Research by UC Irvine immunologists reveals new information about how our immune system functions, shedding light on a vital process that determines how the body’s ability to fight infection develops.
In the online version of Nature Immunology, neurology professor Dr. Michael Demetriou, postdoctoral scholar Raymond Zhou and other Institute for Immunology colleagues describe a critical mechanism underlying how T cells are created, selected and released into the bloodstream.
A T cell is a type of blood cell called a lymphocyte that protects the body from infection. T cell precursors called thymocytes are created in the bone marrow and migrate to the thymus – a walnut-sized organ at the base of the neck – where they turn into T cells.
However, very few thymocytes become fully functional T cells, and in the current study, the Demetriou team gained important new insights into why.
As they transform into T cells, thymocytes grow receptors that react to an antigen (any substance provoking an immune response) that’s bound to a small molecule called MHC. If this reaction is too strong or too weak, the thymocyte does not mature into a T cell.

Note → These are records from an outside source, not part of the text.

-- ==== Sys2Proof/Tests/Slice0.lean ====
section
/-! SUPPORT. Tests of single steps against spec/95_test_vectors.md (the vector's name stands in the
comment) and, for every statement with hypotheses, a concrete state that meets them. -/

namespace Sys2Proof.Tests

open Sys2Proof.Machine

/-- A block with the given driver states and environment answers, at the start of a stream. -/
def block (sda scl : Drive) (answers : List Bit) (stream : List Byte) : State :=
  { State.reset with drvSda := sda, drvScl := scl, answers := answers, stream := stream }

/-- Both lines released. -/
def blockRR (answers : List Bit) : State := block .released .released answers []

/-- As after WRITE or READ: SDA released, SCL low. -/
def blockRL (answers : List Bit) : State := block .released .drivenLow answers []

/-- As after START: both lines low. -/
def blockLL (answers : List Bit) : State := block .drivenLow .drivenLow answers []

/-- START_PRERELEASE false. -/
def literalStart (s : State) : State :=
  { s with params := { s.params with startPrerelease := false } }

/-- The next state, if the outcome is one. -/
def next? (o : Host.Outcome State Fault Refusal) : Option State :=
  match o with
  | .next s => some s
  | .fault _ => none
  | .refused _ => none

/-- The fault, if the outcome is one. -/
def fault? (o : Host.Outcome State Fault Refusal) : Option Fault :=
  match o with
  | .next _ => none
  | .fault f => some f
  | .refused _ => none

/-- The refusal, if the outcome is one. -/
def refused? (o : Host.Outcome State Fault Refusal) : Option Refusal :=
  match o with
  | .next _ => none
  | .fault _ => none
  | .refused r => some r

/-- The events a command adds to an empty trace. -/
def eventsOf (i : Instr) (s : State) : Option (List Event) := (next? (exec i s)).map State.trace

/-- The responses a command adds to an empty list. -/
def responsesOf (i : Instr) (s : State) : Option (List Response) :=
  (next? (exec i s)).map State.responses

/-- The driver states a command leaves. -/
def linesLeft (i : Instr) (s : State) : Option Lines := (next? (exec i s)).map linesOf

/-! ### WellFormed -/

theorem test_wellFormed_refuses_256_bytes :
    wellFormed (.crcchk (List.replicate 256 0) 0) = false := by decide +kernel

theorem test_wellFormed_admits_255_bytes :
    wellFormed (.crcchk (List.replicate 255 0) 0) = true := by decide +kernel

/-! ### Decoder: words written out from 30_encoding R69 -/

theorem test_decode_init : decode [0x10] = .command .init [] := by decide
theorem test_decode_start : decode [0x20] = .command .start [] := by decide
theorem test_decode_stop : decode [0x30] = .command .stop [] := by decide
/-- V-E5. -/
theorem test_decode_write : decode [0x40, 0xFF] = .command (.write 0xFF) [] := by decide
/-- V-E2. -/
theorem test_decode_read_ack : decode [0x50] = .command (.read .ack) [] := by decide
/-- V-E1. -/
theorem test_decode_read_nack : decode [0x51] = .command (.read .noAck) [] := by decide
/-- V-E6. -/
theorem test_decode_crcchk_empty : decode [0x60, 0x00, 0x00] = .command (.crcchk [] 0x00) [] := by
  decide
theorem test_decode_crcchk_two :
    decode [0x60, 0x02, 0x66, 0x4C, 0x4F, 0x30] = .command (.crcchk [0x66, 0x4C] 0x4F) [0x30] := by
  decide
theorem test_decode_line_low : decode [0x70] = .command (.lineLow .sda) [] ∧
    decode [0x71] = .command (.lineLow .scl) [] := by decide
theorem test_decode_line_release : decode [0x72] = .command (.lineRelease .sda) [] ∧
    decode [0x73] = .command (.lineRelease .scl) [] := by decide
theorem test_decode_line_read : decode [0x74] = .command (.lineRead .sda) [] ∧
    decode [0x75] = .command (.lineRead .scl) [] := by decide
/-- V-E8. -/
theorem test_decode_delay_1000 : decode [0x80, 0x03, 0xE8] = .command (.delay 1000) [] := by decide
/-- V-E9. -/
theorem test_decode_delay_65535 : decode [0x80, 0xFF, 0xFF] = .command (.delay 65535) [] := by
  decide
/-- V-E3, V-E10, V-E11, V-E12. -/
theorem test_decode_illegal : ∀ op ∈ ([0x52, 0x76, 0x78, 0x00, 0xFF, 0x11, 0x90] : List Byte),
    decode [op] = .refuse .illegalOpcode := by decide
/-- V-E4, V-E7. -/
theorem test_decode_truncated : decode [0x40] = .refuse .truncated ∧
    decode [0x60, 0x02, 0x66, 0x4C] = .refuse .truncated := by decide
/-- V-E15. -/
theorem test_decode_operand_is_data : decode [0x40, 0x10] = .command (.write 0x10) [] := by decide
/-- V-E13. -/
theorem test_decodeProgram_three :
    decodeProgram [0x10, 0x20, 0x30] = ([.init, .start, .stop], none) := by decide
/-- V-E14. -/
theorem test_decodeProgram_stops :
    decodeProgram [0x10, 0x52, 0x30] = ([.init], some (.illegalOpcode, 1)) := by decide
/-- P3's last bytes, and the position of a refusal after a command of five bytes. -/
theorem test_decodeProgram_position :
    decodeProgram [0x60, 0x02, 0x66, 0x4C, 0x4F, 0x40] =
      ([.crcchk [0x66, 0x4C] 0x4F], some (.truncated, 5)) := by decide

theorem test_encode_read_and_delay :
    encode (.read .noAck) = [0x51] ∧ encode (.delay 1000) = [0x80, 0x03, 0xE8] := by decide
theorem test_encode_crcchk : encode (.crcchk [0xDC] 0x79) = [0x60, 0x01, 0xDC, 0x79] := by decide
theorem test_encode_lines : encode (.lineLow .scl) = [0x71] ∧ encode (.lineRelease .scl) = [0x73] ∧
    encode (.lineRead .scl) = [0x75] := by decide

theorem test_tableWord_write : decodeTableWord 16 0x8040 = some (.write 0x80) := by decide +kernel
theorem test_tableWord_read : decodeTableWord 8 0x51 = some (.read .noAck) := by decide +kernel
theorem test_tableWord_crcchk : decodeTableWord 8 0x60 = some (.crcchk [] 0) := by decide +kernel
theorem test_tableWord_delay : decodeTableWord 24 0xE80380 = some (.delay 1000) := by
  decide +kernel
theorem test_tableWord_illegal : decodeTableWord 8 0x76 = none := by decide +kernel

theorem test_withFetchWord_init : ((next? (step (State.reset.withFetchWord 8 0x10))).map State.trace)
    = some [.release .sda, .release .scl] := by decide +kernel

/-! ### Commands -/

/-- V-I1. -/
theorem test_init_events : eventsOf .init State.reset = some [.release .sda, .release .scl] := by
  decide
/-- V-I2. -/
theorem test_init_lines : linesLeft .init (blockLL []) = some ⟨.released, .released⟩ := by decide
/-- V-S2. -/
theorem test_start_repeated : eventsOf .start (blockRL []) = some [.release .sda, .release .scl,
    .drive .sda, .delay 10, .drive .scl, .delay 10] := by decide
/-- V-S3. -/
theorem test_start_literal : eventsOf .start (literalStart (blockRL [])) =
    some [.drive .sda, .delay 10, .drive .scl, .delay 10] := by decide
/-- V-P1. -/
theorem test_stop_events : eventsOf .stop (blockRL []) = some [.drive .sda, .drive .scl,
    .release .scl, .delay 10, .release .sda, .delay 10] := by decide
/-- V-P3. -/
theorem test_stop_faults : fault? (exec .stop (block .unconfigured .released [] [])) =
    some (.notInitialised { block .unconfigured .released [] [] with
      fault := some ⟨.notInitialised, 0⟩ }) := by decide
/-- V-W1: the first twelve and the last six of its 54 events. -/
theorem test_write_0x80 : (eventsOf (.write 0x80) (blockLL [false])).map
      (fun es => (es.length, es.take 12, es.drop 48)) =
    some (54, [.release .sda, .delay 1, .release .scl, .delay 5, .drive .scl, .delay 1,
        .drive .sda, .delay 1, .release .scl, .delay 5, .drive .scl, .delay 1],
      [.release .sda, .release .scl, .delay 1, .sample .sda false, .drive .scl, .delay 20]) := by
  decide
/-- V-W4. -/
theorem test_write_0xFF_absent : responsesOf (.write 0xFF) (blockLL [true]) = some [.mask 0x01] ∧
    linesLeft (.write 0xFF) (blockLL [true]) = some ⟨.released, .drivenLow⟩ := by decide
/-- V-R2. -/
theorem test_read_nack_0x62 :
    responsesOf (.read .noAck) (blockRL [false, true, true, false, false, false, true, false]) =
      some [.byte 0x62] ∧
    (eventsOf (.read .noAck) (blockRL [false, true, true, false, false, false, true, false])).map
      (fun es => (es.length, es.drop 49)) = some (56, [.release .sda, .delay 1, .release .scl,
        .delay 5, .drive .scl, .release .sda, .delay 20]) := by decide
/-- V-R1 (the acknowledge drives SDA low), V-R5. -/
theorem test_read_ack_and_last_bit :
    (eventsOf (.read .ack) (blockRL [true, true, true, true, true, true, true, true])).map
      (fun es => es[49]?) = some (some (.drive .sda)) ∧
    responsesOf (.read .noAck) (blockRL [false, false, false, false, false, false, false, true]) =
      some [.byte 0x01] := by decide
/-- V-C3. -/
theorem test_crcchk_good : responsesOf (.crcchk [0xDC] 0x79) State.reset = some [.mask 0x00] ∧
    eventsOf (.crcchk [0xDC] 0x79) State.reset = some [] := by decide
/-- V-C7. -/
theorem test_crcchk_flipped : ∀ c ∈ ([0x78, 0x7B, 0x7D, 0x71, 0x69, 0x59, 0x39, 0xF9] : List Byte),
    responsesOf (.crcchk [0xDC] c) State.reset = some [.mask 0x04] := by decide +kernel
/-- V-C4, V-C5, V-C6, V-C8, V-C9, V-C11. -/
theorem test_crc8_vectors : crc8 Config.specParams [0x68, 0x3A] = 0x7C ∧
    crc8 Config.specParams [0x4E, 0x85] = 0x6B ∧ crc8 Config.specParams [0xFF, 0xFF] = 0x2D ∧
    crc8 Config.specParams [0x12, 0x34] = 0xB6 ∧
    crc8 Config.specParams [0x01, 0x02, 0x03] = 0xCC ∧
    crc8 Config.specParams [0, 1, 2, 3, 4, 5, 6, 7] = 0xAF := by decide +kernel
/-- V-L1, V-L7. -/
theorem test_lineLow_sda : linesLeft (.lineLow .sda) State.reset = some ⟨.drivenLow, .unconfigured⟩ ∧
    eventsOf (.lineLow .sda) (blockLL []) = some [.drive .sda] := by decide
/-- V-L2. -/
theorem test_lineRelease_scl :
    linesLeft (.lineRelease .scl) State.reset = some ⟨.unconfigured, .released⟩ := by decide
/-- V-L4, V-L5, V-L6. -/
theorem test_lineRead_levels : responsesOf (.lineRead .sda) (blockRR [true]) = some [.level true] ∧
    responsesOf (.lineRead .sda) (blockRR [false]) = some [.level false] ∧
    responsesOf (.lineRead .scl) (blockRL [true]) = some [.level false] := by decide
/-- V-L6: the environment is not asked, so its answer is still there. -/
theorem test_lineRead_driven_asks_nobody :
    (next? (exec (.lineRead .scl) (blockRL [true]))).map State.answers = some [true] := by decide
/-- V-L8, V-L9. -/
theorem test_delay_bounds : eventsOf (.delay 0) (blockRR []) = some [.delay 0] ∧
    eventsOf (.delay 65535) State.reset = some [.delay 65535] := by decide
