-- ==== Sys2Proof/Machine/State.lean ====
section
/-! DEFINITION. The state of the whole device as plain data: the streams and contexts, casks, tokens, barriers,
tiles and engine queues; device memory with its haze, keys and race masks; translation caches; Mash; partitions;
the transport; the flash store; the journal and job records; boot, power and telemetry; and the state after reset. -/

namespace Sys2Proof.Machine

/-! ### One stream (R150) -/

/-- A scalar register: its 64 bits and its haze (R256). -/
structure Reg where
  val : Word
  hazy : Bool
  deriving DecidableEq, Repr

/-- A register that nothing has written since the context started: zero and clean (R153). -/
def Reg.zero : Reg := ⟨0, false⟩

/-- Where the program counter stands: at a header still to be entered (`bt` says a branch brought it there), or at
an instruction of the current block's body (R203, R204, R209). -/
inductive Pos where
  | enter (bt : Bool)
  | body
  deriving DecidableEq, Repr

/-- A REP in progress (R217): the parcel's fields and the repeat to issue next. -/
structure RepSt where
  count : Nat
  mask : BitVec 3
  step : BitVec 2
  idx : Nat
  deriving DecidableEq, Repr

/-- A stream instruction that has sent something and waits for its completion; it is not sent twice (R294, R288,
R299, R32). -/
inductive Pending where
  | none
  /-- BARAW: the arrival of phase `p` was sent (R294). -/
  | baraw (b : BitVec 6) (phase : Nat)
  /-- QFENCE with W: the barrier entries `ids` are placed (R288). -/
  | qfence (ids : List Nat)
  /-- CKBIND: the request was sent (R299). -/
  | ckbind
  /-- CKBIND: the answer arrived: bound, or the CASK kind it is refused with (R62). -/
  | ckbound (refusal : Option Nat)
  /-- TLBINV: it waits for one of the hub's 64 places (R32). -/
  | tlbplace
  /-- TLBINV: the broadcast of this number is out (R30). -/
  | tlbinv (id : Nat)
  /-- BARAW: the arrival of phase `p` was sent, and the wait abandoned at a pre-emption; it executes again (R192, R294). -/
  | arrived (b : BitVec 6) (phase : Nat)
  /-- BARW waits for a phase (R169, R290). -/
  | barw (b : BitVec 6) (phase : Nat)
  deriving DecidableEq, Repr

/-- One stream (R150, R266). -/
structure StreamSt where
  ended : Bool
  /-- code address 0 to 0x10000 (one past the end when a body ends at the top) -/
  pc : Nat
  pos : Pos
  block : BitVec 16
  brem : Word
  rep : Option RepSt
  regs : SMap Reg
  cls : BitVec 2
  inh : Bool
  enter : Bool
  skip : Bool
  ract : Bool
  ridx : BitVec 6
  fpCtrl : BitVec 4
  fpFlags : BitVec 6
  trapCause : BitVec 8
  trapPc : BitVec 16
  trapAddr : Word
  trapInfo : Word
  /-- TRAP.INFO is laid out as R377 has it for a follow-on -/
  followOn : Bool
  trapEn : Bool
  trapVec : BitVec 16
  trapBlock : BitVec 16
  trapBrem : Word
  retired : Word
  pending : Pending
  /-- in a STOPPING slot, the stream has issued what it still may (R157, R192) -/
  stopped : Bool
  deriving DecidableEq, Repr

/-- A stream with no entry point: it behaves as though it had executed END (R153). -/
def StreamSt.idle : StreamSt where
  ended := true
  pc := 0
  pos := .enter false
  block := 0
  brem := 0
  rep := none
  regs := []
  cls := 0
  inh := false
  enter := false
  skip := false
  ract := false
  ridx := 0
  fpCtrl := 0
  fpFlags := 0
  trapCause := 0
  trapPc := 0
  trapAddr := 0
  trapInfo := 0
  followOn := false
  trapEn := false
  trapVec := 0
  trapBlock := 0
  trapBrem := 0
  retired := 0
  pending := .none
  stopped := false

/-! ### What a context owns besides its streams (R40, R150) -/

/-- A predicate: count and width code (R325). -/
structure Pred where
  count : BitVec 13
  width : BitVec 2
  deriving DecidableEq, Repr

/-- The state of one cask slot (R54). FILLING(eng) records whether the command that opened it still holds it
(R56, R296). -/
inductive CkSlot where
  | empty
  | fillSw
  | fillEng (held : Bool)
  | ready
  | draining
  deriving DecidableEq, Repr

/-- What a cask number names (R47, R62): nothing, a ring of this context, or a bound remote view. -/
inductive CkKind where
  | undef
  | ring
  | view
  deriving DecidableEq, Repr

/-- A cask (R47, R50 to R57, R61 to R64). For a ring: descriptor, tag, pointers, slot states, and for an inbox the
view that filled each slot, the counts owed to each view, the unassigned quota and the bound views. For a view:
its target, quota, credit and the private producer state of V-stream sends (R342). -/
structure Cask where
  kind : CkKind
  desc : BitVec 27
  tag : BitVec 16
  pp : Nat
  cp : Nat
  slots : SMap CkSlot
  storeTag : BitVec 16
  filler : SMap Nat
  owed : SMap Nat
  unassigned : Nat
  views : List Nat
  tcore : Nat
  tck : Nat
  quota : Nat
  credit : Nat
  vSlots : Nat
  vOpen : SMap Nat
  deriving DecidableEq, Repr

/-- An undefined cask (R49). -/
def Cask.undef : Cask where
  kind := .undef
  desc := 0
  tag := 0
  pp := 0
  cp := 0
  slots := []
  storeTag := 0
  filler := []
  owed := []
  unassigned := 0
  views := []
  tcore := 0
  tck := 0
  quota := 0
  credit := 0
  vSlots := 0
  vOpen := []

/-- An accumulator tile (R243, R244, R354): 4,096 elements of 128 bits, 64 row and 64 column base exponents
(`none` = unset; columns at keys 64 to 127), the mode and the K-group parity. -/
structure Tile where
  elems : SMap (BitVec 128)
  bases : SMap (Option (BitVec 16))
  dual : Bool
  parity : Bool
  deriving DecidableEq, Repr

/-- A tile as MZ in full mode leaves it (R354, R361). -/
def Tile.zero : Tile := ⟨[], [], false, false⟩

/-- A STRMRUN or STRMIDX under way (R311, R312): whether it reads indices, the cask it names, the address and the repeat of its instruction,
the slots still to fill, one past its last record, the next record of the sequence, the slot being filled and the record it began with, what has been written
into it (values, exponent, haze), the position in the index cask's slot, and the row and index read last. -/
structure StrmRun where
  midx : Bool
  ck : Nat
  pc : Nat
  idx : Nat
  left : Nat
  last : Nat
  pos : Nat
  start : Nat
  slot : Option Nat
  recs : List (List (BitVec 64) × BitVec 16 × Bool)
  ipos : Nat
  row : Option (Nat × BitVec 64)
  deriving DecidableEq, Repr

/-- A stream descriptor (R304): sixteen dwords with their haze, the cursor (index of the next element), and the run in
progress. -/
structure Desc where
  dw : SMap Reg
  cursor : Nat
  run : Option StrmRun
  deriving DecidableEq, Repr

def Desc.zero : Desc := ⟨[], 0, none⟩

/-- What a fault reports besides its cause (R33, R67, R133, R221, R280, R376, R404, R430): the fields from which
TRAP.ADDR, TRAP.INFO and a completion record's DETAIL are formed. -/
structure Fault0 where
  cause : Nat
  kind : Nat
  addr : Word
  unit : BitVec 16
  /-- the layout's other fields, already in place (LEVEL, ACC, SLOT, CK, OTHER, GMASK, POINT, tile fields, ...) -/
  extra : Word
  deriving DecidableEq, Repr

/-- How an engine command ended (R300, R431): OK, a status that is no fault, or a fault. -/
inductive EStatus where
  | ok
  | status (v : Nat)
  | fault (f : Fault0)
  deriving DecidableEq, Repr

/-- The fault of an engine command that no wait has raised yet (R36, R435): its order of completion, the issuing stream, the
casks the command was to fill and those it was to read; `cleared` once TCLR has cleared its status: no wait raises it then (R303). -/
structure PendFault where
  ord : Nat
  stream : BitVec 2
  dst : List Nat
  src : List Nat
  f : Fault0
  cleared : Bool
  deriving DecidableEq, Repr

/-- A completion token (R300). STAT is `stat`; DETAIL names the pending fault recorded with it. -/
structure Token where
  pend : Nat
  done : Bool
  stat : BitVec 16
  detail : Option Nat
  deriving DecidableEq, Repr

def Token.zero : Token := ⟨0, false, 0, none⟩

/-- This core's view of a named barrier, and the home's count for the barriers homed here (R289, R291). `last` holds,
per stream, one more than the phase of its last arrival (0 = none). -/
structure Barrier where
  init : Bool
  smask : BitVec 4
  home : Nat
  em1 : Nat
  phases : Nat
  last : SMap Nat
  hCount : Nat
  hPhase : Nat
  deriving DecidableEq, Repr

def Barrier.zero : Barrier := ⟨false, 0, 0, 0, 0, [], 0, 0⟩

/-- Which engine command an entry carries: the major and sub-operation of its instruction, or the barrier entry of a
QFENCE (`sys` = system scope). -/
inductive Cmd where
  | op (major sub variant : Nat)
  | fence (sys : Bool)
  deriving DecidableEq, Repr

/-- A slot's worth of output on its way to a cask of the owner (R56): the cask, the bytes with their haze, the tag, and
whether the slot becomes READY with it (a fill that fails leaves its slot FILLING), and whether it begins a slot. -/
structure OutSlot where
  ck : Nat
  fresh : Bool
  data : List HByte
  tag : BitVec 16
  whole : Bool
  deriving DecidableEq, Repr

/-- A slot reserved by an engine producer (R56, R63): the owner's cask it was asked of, whose pool it
lies in, its cask there and index, and the bytes landed. -/
structure Resv where
  own : Nat
  slot : SlotKey
  ck : Nat
  idx : Nat
  off : Nat
  deriving DecidableEq, Repr

/-- An entry of an engine queue (R144, R313, R380, R409): the command with its quad, the token it sets, the stream that issued
it, the entries its wait mask names, the class it carries (R168); how far it has got: the bytes read and not yet
written, the bytes written, the bytes taken of the source slot at CP, the output still to land, the slot reserved, the slots partly filled
(R401); its status; the data it has been answered with; the packets or the page-in it waits for; and whether it is cancelled and only
finishes its chunk (R159, R160). -/
structure Entry where
  id : Nat
  cmd : Cmd
  quad : List Word
  tok : Option (BitVec 3)
  stream : BitVec 2
  waits : List Nat
  cls : BitVec 2
  begun : Bool
  buf : List HByte
  pos : Nat
  soff : Nat
  outs : List OutSlot
  resv : Option Resv
  more : List Resv
  done : Bool
  status : EStatus
  reply : Option (List HByte)
  refs : List Nat
  cancelled : Bool
  deriving DecidableEq, Repr

/-- A bound Mill table (R383): the 31 bytes of its descriptor that have a meaning. -/
structure MTable where
  dir : Nat
  data : Nat
  rstr : Nat
  rows : Nat
  dim : Nat
  dense : Bool
  deriving DecidableEq, Repr

/-- A context's Floor cursor (R401): the grid region it names and the ordinal of the next candidate pair. -/
structure FloorCur where
  region : Nat
  next : Nat
  cell : Nat
  deriving DecidableEq, Repr

/-- The states of a context slot (R158). -/
inductive SlotSt where
  | free
  | staging
  | staged
  | live
  | stopping
  | parked
  | ending
  deriving DecidableEq, Repr

/-- Why a gang was killed, kept until the record is written (R434, R442, R447). -/
structure KillRec where
  status : Nat
  unit : BitVec 16
  detail : Nat
  addr : Word
  haze : Bool
  deriving DecidableEq, Repr

/-- A copy of an image's code that RSTAGE prepares in a FREE slot (R321): the image's address, the partition and the task, and whether it is
whole. -/
structure Prepared where
  image : Word
  part : BitVec 4
  task : BitVec 48
  whole : Bool
  deriving DecidableEq, Repr

/-- A context: what one slot holds (R40, R149, R150, R158). -/
structure Ctx where
  slotSt : SlotSt
  part : BitVec 4
  task : BitVec 48
  priv : Bool
  icls : BitVec 2
  core : Nat
  gsize : Nat
  param : Word
  blim : Nat
  countdown : Nat
  pword : BitVec 32
  trailer : BitVec 8
  streams : SMap StreamSt
  imem : SMap Byte
  extent : Nat
  prepared : Option Prepared
  pool : SMap Byte
  poolHaze : SMap Bool
  laneHaze : SMap Bool
  preds : SMap Pred
  casks : SMap Cask
  tiles : SMap Tile
  matStatus : BitVec 40
  chanCount : SMap Nat
  descs : SMap Desc
  tokens : SMap Token
  bars : SMap Barrier
  queues : SMap (List Entry)
  follows : List (BitVec 32 × Nat)
  mtables : SMap (Option MTable)
  floorCur : Option FloorCur
  floorPairs : Nat
  killed : Option KillRec
  faults : List PendFault
  hazyOut : Bool
  incomplete : Bool
  deriving DecidableEq, Repr

/-- MAT.STATUS at launch: THR = 2, all else zero (R374). -/
def matStatusReset : BitVec 40 := 0x0000200000

/-- A slot that holds no context (R41, R158). -/
def Ctx.free : Ctx where
  slotSt := .free
  part := 0
  task := 0
  priv := false
  icls := 0
  core := 0
  gsize := 0
  param := 0
  blim := 0
  countdown := 0
  pword := 0
  trailer := 0
  streams := []
  imem := []
  extent := 0
  prepared := none
  pool := []
  poolHaze := []
  laneHaze := []
  preds := []
  casks := []
  tiles := []
  matStatus := matStatusReset
  chanCount := []
  descs := []
  tokens := []
  bars := []
  queues := []
  follows := []
  mtables := []
  floorCur := none
  floorPairs := 0
  killed := none
  faults := []
  hazyOut := false
  incomplete := false

/-- What still runs of a context whose slot is free again (R146, R159): a number of its own, the slot it had, and the context. -/
structure Left where
  id : Nat
  slot : SlotKey
  ctx : Ctx
  deriving DecidableEq, Repr

/-! ### Translation and device memory -/

/-- A cache of leaf translations (R24): of one core, of one cluster, or of the hub. -/
inductive TlbUnit where
  | core (n : Nat)
  | cluster (n : Nat)
  | hub
  deriving DecidableEq, Repr

/-- A cached translation (R17, R24): where it is held, the partition, page base and size, and the leaf entry it came from. -/
structure TlbEntry where
  unit : TlbUnit
  part : BitVec 4
  base : Nat
  size : Nat
  pte : Word
  deriving DecidableEq, Repr

/-- A pointer entry in a page walker's cache (R24): the die of the walker (8 = the hub), the page number whose hash chose it among the
die's walkers, the partition, the level of the entry, the virtual address bits above that level, and the table it points to. -/
structure PtrEntry where
  die : Nat
  page : Nat
  part : BitVec 4
  level : Nat
  pre : Nat
  table : Nat
  deriving DecidableEq, Repr

/-- The device has seen A (`used`), and D (`dirty`), set in the leaf of a page since the last TLBINV of it: it does not set that bit again (R22
Clearing). -/
structure AdMark where
  part : BitVec 4
  base : Nat
  size : Nat
  used : Bool
  dirty : Bool
  deriving DecidableEq, Repr

/-- A line in its home L2 slice with its directory entry (R76, R89, R92): whether it differs from memory, the key index it carries, the
cores whose L1 holds a copy, the one that holds it modified, and the cores that answered for access bits. Its bytes and haze, the same in
every copy (R78), stand in `State.mem` and `State.memHaze`. -/
structure L2Line where
  dirty : Bool
  key : BitVec 12
  holders : List Nat
  owner : Option Nat
  bits : List Nat
  deriving DecidableEq, Repr

/-- What memory itself holds under a cached line, where that differs and the cache may yet lose the line: plaintext, haze, key. -/
structure Below where
  data : List Byte
  hz0 : Bool
  hz1 : Bool
  key : Option (BitVec 512)
  deriving DecidableEq, Repr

Demetriou and the others found that the delicate balance determining the proper reactive ability is controlled by glycosylation, a process in which a sugar attaches to a target protein to give the protein stability and form. They saw that changes in the addition of sugars to receptors – including the blocking of glycosylation – during T cell development profoundly influenced how thymocytes reacted to the MHC-bound antigens and whether they became mature T cells.
Glycosylation also may help explain the creation of self-reactive T cells that escape from the thymus and can go on to attack the body’s own antigens, a process called autoimmunity that’s the basis of immune system disorders such as multiple sclerosis.
“Understanding how T cells are selected for antigen reactivity has been an enigma, and here we have made a major advance in understanding how this selection works,” Demetriou says.
The work, he added, represents a breakthrough in basic research and facilitates further discoveries about T cell processes that could someday yield new therapeutic approaches to infection and autoimmune diseases.
Haik Mkhikian, Ani Grigorian, Amanda Hong, David Chen and Araz Arakelyan of UCI contributed to the study, which received support from the National Institute of Allergy & Infectious Diseases (grant R01 AI053331) and the National Heart, Lung & Blood Institute (grant F30HL108451).